[TASK INSTRUCTIONS] In the material below, find each line holding the string "hpresent" and copy it.

[DATA LISTING]
/-- Settles O51, by induction on the words: each step takes one off the list and presents it. -/
theorem stepsConsumeWords : Obligations.StepsConsumeWords := by
  unfold Obligations.StepsConsumeWords
  intro ws rest s t h
  induction ws generalizing s with
  | nil =>
    cases h
    rfl
  | cons w ws ih =>
    obtain ⟨u, hw, hrest⟩ := runWords_cons_inv h
    have hpresent := present_withEvents (ws ++ rest) hw
    have hstep : step { s with events := w :: (ws ++ rest) } = .next { u with events := ws ++ rest } :=
      (step_cons _ w (ws ++ rest) rfl).trans hpresent
    exact (run_succ_of_step hstep).trans (ih u hrest)

/-- With no word listed a step presents the all-zero word. -/
theorem step_nil {s : State} (h : s.events = []) : step s = present 0 s := by
  rw [step, State.fetch_word_nil s h, State.fetch_state_nil s h]

/-- The all-zero word is a NOP (R44). -/
theorem decode_zero (ctx : EdgeContext) : decode ctx (.event 0) = .nop 0 := rfl

/-- Settles O34: a step is one presented word, which a configured block decodes and runs. -/
theorem stepRunsDecodedWord : Obligations.StepRunsDecodedWord := by
  unfold Obligations.StepRunsDecodedWord
  intro s hcfg
  refine ⟨fun w rest hevents => ?_, fun hevents => ?_⟩
  · exact (step_cons s w rest hevents).trans (present_of_configured w { s with events := rest } hcfg)
  · have hstep : step s = exec (decode s.edgeContext (.event 0)) s :=
      (step_nil hevents).trans (present_of_configured 0 s hcfg)
    refine ⟨hstep, ?_⟩
    rw [hstep, decode_zero]
    rfl

end Sys2Proof.Machine

/-! ## The strobes of an event word (R43, R44) -/

namespace Sys2Proof

/-- Masking the high field of a word and comparing it is reading the field. -/
theorem and_highMask_eq_iff {n k : Nat} (w : BitVec (n + k)) (a : BitVec n) :
    w &&& (BitVec.allOnes n ++ 0#k) = a ++ 0#k ↔ w.extractLsb' k n = a := by
  conv_lhs => rw [← BitVec.extractLsb'_append_extractLsb' (x := w)]
  simp only [BitVec.and_append, BitVec.and_allOnes, BitVec.and_zero, BitVec.append_left_inj]

/-- The strobes E[35:33]: rst, arm, edge_valid. -/
def strobes (w : EventWord) : BitVec 3 := w.extractLsb' 33 3

theorem strobes_eq_iff (w : EventWord) (a : BitVec 3) : strobes w = a ↔
    w.getLsbD 35 = a.getLsbD 2 ∧ w.getLsbD 34 = a.getLsbD 1 ∧ w.getLsbD 33 = a.getLsbD 0 := by
  constructor
  · rintro rfl
    simp [strobes]
  · rintro ⟨hrst, harm, hedge⟩
    apply BitVec.eq_of_getLsbD_eq
    intro i hi
    interval_cases i <;> simp_all [strobes]

theorem rst_of_strobes {w : EventWord} {a : BitVec 3} (h : strobes w = a) : w.getLsbD 35 = a.getLsbD 2 :=
  ((strobes_eq_iff w a).1 h).1

/-- With rst set the strobes are none of the four values that select the other events. -/
theorem strobes_ne_of_rst {w : EventWord} (rst : w.getLsbD 35 = true) {a : BitVec 3} (ha : a.getLsbD 2 = false) :
    strobes w ≠ a := by
  intro h
  rw [rst_of_strobes h, ha] at rst
  cases rst

/-- The mask 0xE00000000 of the opcode table selects the strobes. -/
theorem and_strobeMask_eq_iff (w : EventWord) (a : BitVec 3) :
    w &&& 0xE00000000#36 = a ++ 0#33 ↔ strobes w = a :=
  and_highMask_eq_iff (n := 3) (k := 33) w a

theorem reservedMask_iff (w : EventWord) : w &&& 0xE00000000#36 = 0x600000000#36 ↔ strobes w = 0b011#3 :=
  and_strobeMask_eq_iff w 0b011#3

/-- The rst strobe as the one-bit field above the 35 bits that RESET ignores. -/
theorem rstField_eq_one_iff (w : EventWord) : w.extractLsb' 35 1 = 1#1 ↔ w.getLsbD 35 = true := by
  have hone : ∀ a : BitVec 1, a = 1#1 ↔ a.getLsbD 0 = true := by decide
  simp [hone]

/-- The mask 0x800000000 of the RESET row selects rst. -/
theorem and_rstMask_eq_iff (w : EventWord) :
    w &&& 0x800000000#36 = 0x800000000#36 ↔ w.getLsbD 35 = true :=
  (and_highMask_eq_iff (n := 1) (k := 35) w 1#1).trans (rstField_eq_one_iff w)

/-- The rows of the event table (R44): the strobes that select each event, and the fields it carries. -/
inductive EventRow (w : EventWord) : Event → Prop
  | reset (rst : w.getLsbD 35 = true) : EventRow w (.reset (w.extractLsb' 0 35))
  | arm (h : strobes w = 0b010#3) : EventRow w (.arm (w.extractLsb' 0 33))
  | nop (h : strobes w = 0b000#3) : EventRow w (.nop (w.extractLsb' 0 33))
  | edge (h : strobes w = 0b001#3) : EventRow w (.edge (w.extractLsb' 32 1) (w.extractLsb' 0 32))
  | reserved (h : strobes w = 0b011#3) : EventRow w (.reserved (w.extractLsb' 0 33))

theorem eventRow_decodeEvent (w : EventWord) : EventRow w (decodeEvent w) := by
  unfold decodeEvent
  split
  next hrst => exact .reset hrst
  next hrst harm hedge => exact .arm ((strobes_eq_iff w _).2 ⟨hrst, harm, hedge⟩)
  next hrst harm hedge => exact .edge ((strobes_eq_iff w _).2 ⟨hrst, harm, hedge⟩)
  next hrst harm hedge => exact .nop ((strobes_eq_iff w _).2 ⟨hrst, harm, hedge⟩)
  next hrst harm hedge => exact .reserved ((strobes_eq_iff w _).2 ⟨hrst, harm, hedge⟩)

/-- The low field below known strobes gives the word back. -/
theorem word_of_strobes {w : EventWord} {a : BitVec 3} (h : strobes w = a) : a ++ w.extractLsb' 0 33 = w := by
  subst h
  exact BitVec.extractLsb'_append_extractLsb' (w := 3) (len := 33)

/-- The same of an EDGE word, whose level and tick are fields of their own. -/
theorem edgeWord_of_strobes {w : EventWord} {a : BitVec 3} (h : strobes w = a) :
    a ++ w.extractLsb' 32 1 ++ w.extractLsb' 0 32 = w := by
  subst h
  have hupper : strobes w ++ w.extractLsb' 32 1 = w.extractLsb' 32 4 :=
    BitVec.extractLsb'_append_extractLsb'_eq_extractLsb' rfl
  rw [hupper]
  exact BitVec.extractLsb'_append_extractLsb' (w := 4) (len := 32)

/-- The encoder gives each word back from the event it decodes to, ignored bits included. -/
theorem encodeEvent_decodeEvent (w : EventWord) : encodeEvent (decodeEvent w) = w := by
  have hrow := eventRow_decodeEvent w
  generalize decodeEvent w = e at hrow ⊢
  cases hrow with
  | reset rst =>
    simp only [encodeEvent, BitVec.setWidth_eq, ← (rstField_eq_one_iff w).2 rst]
    exact BitVec.extractLsb'_append_extractLsb' (w := 1) (len := 35)
  | arm h | nop h | reserved h => exact (BitVec.setWidth_eq _).trans (word_of_strobes h)
  | edge h => exact (BitVec.setWidth_eq _).trans (edgeWord_of_strobes h)

/-! ## The class of an edge (R47) -/

/-- The ordered tests give a class exactly when its row's condition holds. -/
theorem classify_eq_iff (c : EdgeClass) (interval : Tick) (inFrame : Bool) (bits : Counter) :
    classify interval inFrame bits = c ↔ c.condition interval inFrame bits = true :=
  ⟨condition_of_classify, classify_of_condition c interval inFrame bits⟩

/-- Settles O3, by the two halves of the correspondence. -/
theorem classIsItsRowsCondition : Obligations.ClassIsItsRowsCondition := by
  unfold Obligations.ClassIsItsRowsCondition
  exact classify_eq_iff

theorem edgeInstr_inj (c d : EdgeClass) (level : BitVec 1) (tick : Tick) :
    edgeInstr c level tick = edgeInstr d level tick ↔ c = d := by
  cases c <;> cases d <;> simp [edgeInstr]

/-! ## Decode and encode agree (R43 to R47, R59) -/

/-- The word of an edge decodes to the class whose condition holds in the context. -/
theorem decode_edge_eq_iff (c : EdgeClass) (ctx : EdgeContext) (level : BitVec 1) (tick : Tick) :
    decode ctx (.event (encodeEvent (.edge level tick))) = edgeInstr c level tick ↔ c.fits ctx tick = true := by
  rw [decode_edge, edgeInstr_inj]
  exact classify_eq_iff c _ _ _

/-- Settles O5: an EDGE word decodes to the class whose condition holds, any other word to its own instruction. -/
theorem decodeEncodeAgree : Obligations.DecodeEncodeAgree := by
  unfold Obligations.DecodeEncodeAgree
  intro ctx i
  cases i with
  | edgeSync level tick => exact decode_edge_eq_iff .sync ctx level tick
  | edgeIgnore level tick => exact decode_edge_eq_iff .ignore ctx level tick
  | edgeSkip level tick => exact decode_edge_eq_iff .skip ctx level tick
  | edgeBit0 level tick => exact decode_edge_eq_iff .bit0 ctx level tick
  | edgeBit1 level tick => exact decode_edge_eq_iff .bit1 ctx level tick
  | edgeViol level tick => exact decode_edge_eq_iff .viol ctx level tick
  | reset x => exact ⟨fun _ => rfl, Laws.RoundTrip.reset x ctx⟩
  | arm x => exact ⟨fun _ => rfl, Laws.RoundTrip.arm x ctx⟩
  | nop x => exact ⟨fun _ => rfl, Laws.RoundTrip.nop x ctx⟩
  | reservedArmEdge x => exact ⟨fun _ => rfl, Laws.RoundTrip.reservedArmEdge x ctx⟩
  | validateDht11 f => exact ⟨fun _ => rfl, Laws.RoundTrip.validateDht11 f ctx⟩
  | validateDhtxx f => exact ⟨fun _ => rfl, Laws.RoundTrip.validateDhtxx f ctx⟩
  | validateAuto f => exact ⟨fun _ => rfl, Laws.RoundTrip.validateAuto f ctx⟩

theorem encode_edgeInstr (c : EdgeClass) (level : BitVec 1) (tick : Tick) :
    encode (edgeInstr c level tick) = .event (encodeEvent (.edge level tick)) := by
  cases c <;> rfl

/-- The word of an event's instruction is the word of the event, whatever the context. -/
theorem encode_instrOfEvent (ctx : EdgeContext) (e : Event) : encode (instrOfEvent ctx e) = .event (encodeEvent e) := by
  cases e with
  | edge level tick => exact encode_edgeInstr _ level tick
  | _ => rfl

theorem encode_decode (ctx : EdgeContext) (e : Encoded) : encode (decode ctx e) = e := by
  cases e with
  | event w => rw [decode, encode_instrOfEvent, encodeEvent_decodeEvent]
  | frame m f => cases m <;> rfl

/-- Settles O6: the decoded instruction has the decoded word, so it is read back from it, which only a well-formed one is. -/
theorem encodeDecodeAgree : Obligations.EncodeDecodeAgree := by
  unfold Obligations.EncodeDecodeAgree
  intro ctx e
  have hword := encode_decode ctx e
  exact ⟨hword, (decodeEncodeAgree ctx _).1 (congrArg (decode ctx) hword)⟩

end Sys2Proof

namespace Sys2Proof.Machine

/-! ## Written-out words, enumeration codes and ports (R42, R44, R51, R52, R57) -/

/-- Settles O1: the words are written out, and the decoder evaluates. -/
theorem tableWordsDecode : Obligations.TableWordsDecode := by
  unfold Obligations.TableWordsDecode
  decide

/-- Settles O7, by the finitely many codes. -/
theorem enumCodes : Obligations.EnumCodes := by
  unfold Obligations.EnumCodes
  refine ⟨by decide, by decide, fun st => ?_, by decide⟩
  cases st <;> rfl

theorem ofBool_eq_one_iff (b : Bool) : BitVec.ofBool b = 1 ↔ b = true := by
  cases b <;> decide

/-- Settles O33: the ports are fields of the state, the two one-bit ports as `BitVec.ofBool`. -/
theorem outputsShowState : Obligations.OutputsShowState := by
  unfold Obligations.OutputsShowState
  intro s
  exact ⟨rfl, rfl, rfl, ofBool_eq_one_iff s.newData, ofBool_eq_one_iff s.inFrame⟩

/-! ## The strobes select the event (R44, R45) -/

/-- No class reads the level (R74). -/
theorem exec_edgeInstr_level (c : EdgeClass) (level level' : BitVec 1) (tick : Tick) (s : State) :
    exec (edgeInstr c level tick) s = exec (edgeInstr c level' tick) s := by
  cases c <;> rfl

theorem present_edge_level (level level' : BitVec 1) (tick : Tick) (s : State) :
    present (encodeEvent (.edge level tick)) s = present (encodeEvent (.edge level' tick)) s := by
  by_cases hcfg : s.configured
  · rw [present_edge level tick s hcfg, present_edge level' tick s hcfg]
    exact exec_edgeInstr_level _ level level' tick s
  · have hport : s.modelPort = 3#2 := not_not.1 hcfg
    rw [present_of_reservedModel _ s hport, present_of_reservedModel _ s hport]

/-- Settles O2: each row's mask reads the strobes of the row, and no meaning reads the ignored bits or the level. -/
theorem strobesSelectEvent : Obligations.StrobesSelectEvent := by
  unfold Obligations.StrobesSelectEvent
  refine ⟨fun w => ?_, fun s => ⟨fun _ _ => rfl, fun _ _ => rfl, fun _ _ => rfl, fun level level' tick =>
    present_edge_level level level' tick s⟩⟩
  have harm : w &&& 0xE00000000#36 = 0x400000000#36 ↔ strobes w = 0b010#3 := and_strobeMask_eq_iff w 0b010#3
  have hedge : w &&& 0xE00000000#36 = 0x200000000#36 ↔ strobes w = 0b001#3 := and_strobeMask_eq_iff w 0b001#3
  have hnop : w &&& 0xE00000000#36 = 0x000000000#36 ↔ strobes w = 0b000#3 := and_strobeMask_eq_iff w 0b000#3
  rw [and_rstMask_eq_iff, harm, hedge, hnop, reservedMask_iff]
  have hrow := eventRow_decodeEvent w
  generalize decodeEvent w = e at hrow ⊢
  cases hrow with
  | reset rst => simp [rst, strobes_ne_of_rst rst]
  | arm h | nop h | edge h | reserved h => simpa [h] using rst_of_strobes h

/-! ## What stops a step (R53, R120) -/

theorem dataEdge_next (bit : Bool) (tick : Tick) {s : State} (hcfg : s.configured) : ∃ t, dataEdge bit tick s = .next t := by
  obtain ⟨m, hm⟩ := s.sensorModel_of_configured hcfg
  rcases dataEdge_cases bit tick s with ⟨-, h⟩ | ⟨-, hnone, -⟩ | ⟨m', -, -, h⟩
  · exact ⟨_, h⟩
  · simp [hm] at hnone
  · exact ⟨_, h⟩

/-- Under a legal model only the reserved instruction has no next state. -/
theorem exec_next {i : Instr} {s : State} (hcfg : s.configured) (hi : ∀ x, i ≠ .reservedArmEdge x) :
    ∃ t, exec i s = .next t := by
  cases i with
  | edgeBit0 level tick => exact dataEdge_next false tick hcfg
  | edgeBit1 level tick => exact dataEdge_next true tick hcfg
  | reservedArmEdge x => exact absurd rfl (hi x)
  | _ => exact ⟨_, rfl⟩

theorem edgeInstr_ne_reserved (c : EdgeClass) (level : BitVec 1) (tick : Tick) (x : BitVec 33) :
    edgeInstr c level tick ≠ .reservedArmEdge x := by
  cases c <;> simp [edgeInstr]

/-- Only the reserved word decodes to the reserved instruction. -/
theorem decode_reserved_iff (ctx : EdgeContext) (w : EventWord) :
    (∃ x, decode ctx (.event w) = .reservedArmEdge x) ↔ strobes w = 0b011#3 := by
  have hrow := eventRow_decodeEvent w
  rw [decode]
  generalize decodeEvent w = e at hrow ⊢
  cases hrow with
  | reset rst => simp [instrOfEvent, strobes_ne_of_rst rst]
  | edge h => simp [instrOfEvent, edgeInstr_ne_reserved, h]
  | arm h | nop h | reserved h => simp [instrOfEvent, h]

theorem present_reserved {w : EventWord} {s : State} (hcfg : s.configured) (hw : strobes w = 0b011#3) :
    present w s = .refused .reservedArmEdge := by
  obtain ⟨x, hx⟩ := (decode_reserved_iff s.edgeContext w).2 hw
  rw [present_of_configured w s hcfg, hx]
  rfl

/-- A presented word is refused under the reserved model code, refused as the reserved word, or goes on. -/
theorem present_next_iff (w : EventWord) (s : State) :
    (∃ t, present w s = .next t) ↔ s.configured ∧ strobes w ≠ 0b011#3 := by
  constructor
  · rintro ⟨t, h⟩
    have hcfg := (present_next_cases w s t h).1
    refine ⟨hcfg, fun hw => ?_⟩
    rw [present_reserved hcfg hw] at h
    cases h
  · rintro ⟨hcfg, hw⟩
    rw [present_of_configured w s hcfg]
    exact exec_next hcfg fun x hx => hw ((decode_reserved_iff s.edgeContext w).1 ⟨x, hx⟩)

/-- Settles O35, by the word that the step presents. -/
theorem onlyReservedStops : Obligations.OnlyReservedStops := by
  unfold Obligations.OnlyReservedStops
  intro s
  cases hevents : s.events with
  | nil =>
    have hzero : strobes 0#36 ≠ 0b011#3 := by decide
    rw [step_nil hevents, present_next_iff]
    simp [State.configured, hzero]
  | cons w rest =>
    rw [step_cons s w rest hevents, present_next_iff]
    simp [State.configured, reservedMask_iff]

[SOLUTION FOR THIS PROBLEM]
    have hpresent := present_withEvents (ws ++ rest) hw
      (step_cons _ w (ws ++ rest) rfl).trans hpresent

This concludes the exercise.